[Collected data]
--- START ---
/-- Every instruction but REPEAT and RETFIE resets the device or keeps what `SteadyMode` names. -/
theorem exec_keeps {i : Instr} (s : State) (hf : i ≠ .retfie) (hl : ∀ lit, i ≠ .repeatLit lit)
    (hw : ∀ n, i ≠ .repeatW n) : Keeps s (exec i s) := by
  cases i with
  | mov sz src dst => exact keeps_settle (by simp [opFootprint]) fun _ => transfer_steadyMode
  | movFWnd f nd => exact execMovFWnd_keeps f nd s
  | movWnsF ns f => exact execMovWnsF_keeps ns f s
  | movWregF sz f => exact execMovWregF_keeps sz f s
  | movLit16 lit nd => exact execMovLit16_keeps lit nd s
  | movLit8 lit nd => exact execMovLit8_keeps lit nd s
  | movDLoad src nd => exact execMovDLoad_keeps src nd s
  | movDStore ns dst => exact execMovDStore_keeps ns dst s
  | push src => exact keeps_settle (by simp [opFootprint]) fun _ => transfer_steadyMode
  | pop dst => exact keeps_settle (by simp [opFootprint]) fun _ => transfer_steadyMode
  | pushS => exact execPushS_keeps s
  | popS => exact execPopS_keeps s
  | lnk lit => exact execLnk_keeps lit s
  | ulnk => exact execUlnk_keeps s
  | addF sz f toFile => exact execAddF_keeps sz f toFile s
  | add sz wb src dst => exact execAdd_keeps sz wb src dst s
  | mulUU wb src nd => exact multiply_keeps _ _ wb src nd s
  | mulUULit wb lit nd => exact multiplyLit_keeps _ wb lit nd s
  | mulUS wb src nd => exact multiply_keeps _ _ wb src nd s
  | mulSU wb src nd => exact multiply_keeps _ _ wb src nd s
  | mulSULit wb lit nd => exact multiplyLit_keeps _ wb lit nd s
  | mulSS wb src nd => exact multiply_keeps _ _ wb src nd s
  | mulF sz f => exact execMulF_keeps sz f s
  | divSW m n => exact divide_keeps .sw m m n s
  | divSD t m n => exact divide_keeps .sd t m n s
  | divUW m n => exact divide_keeps .uw m m n s
  | divUD t m n => exact divide_keeps .ud t m n s
  | sl sz src dst => exact shiftOne_keeps .left sz src dst s
  | slLit wb k nd => exact shiftLit_keeps .left wb k nd s
  | slReg wb ns nd => exact shiftReg_keeps .left wb ns nd s
  | lsr sz src dst => exact shiftOne_keeps .logical sz src dst s
  | lsrLit wb k nd => exact shiftLit_keeps .logical wb k nd s
  | lsrReg wb ns nd => exact shiftReg_keeps .logical wb ns nd s
  | asr sz src dst => exact shiftOne_keeps .arith sz src dst s
  | asrLit wb k nd => exact shiftLit_keeps .arith wb k nd s
  | asrReg wb ns nd => exact shiftReg_keeps .arith wb ns nd s
  | bset f bit => exact execBset_keeps f bit s
  | bclr f bit => exact execBclr_keeps f bit s
  | btsc f bit => exact execBtsc_keeps f bit s
  | bra off => exact execBra_keeps off s
  | goto target => exact execGoto_keeps target s
  | call target => exact execCall_keeps target s
  | rcall off => exact execRcall_keeps off s
  | ret => exact execRet_keeps s
  | retlw sz lit n => exact execRetlw_keeps sz lit n s
  | retfie => exact absurd rfl hf
  | tblrdl sz src dst => exact tableRead_keeps false sz src dst s
  | tblrdh sz src dst => exact tableRead_keeps true sz src dst s
  | tblwtl sz src dst => exact refused_keeps s _
  | tblwth sz src dst => exact refused_keeps s _
  | repeatLit lit => exact absurd rfl (hl lit)
  | repeatW n => exact absurd rfl (hw n)
  | nop => exact execNop_keeps s
  | reset => exact execReset_keeps s
  | disi lit => exact execDisi_keeps lit s
  | pwrsav lit => exact refused_keeps s _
--- END ---
## About this task
Find the word "repeatLit" in the entries. Copy each line that holds it.

## Output of the task
theorem exec_keeps {i : Instr} (s : State) (hf : i ≠ .retfie) (hl : ∀ lit, i ≠ .repeatLit lit)
  | repeatLit lit => exact absurd rfl (hl lit)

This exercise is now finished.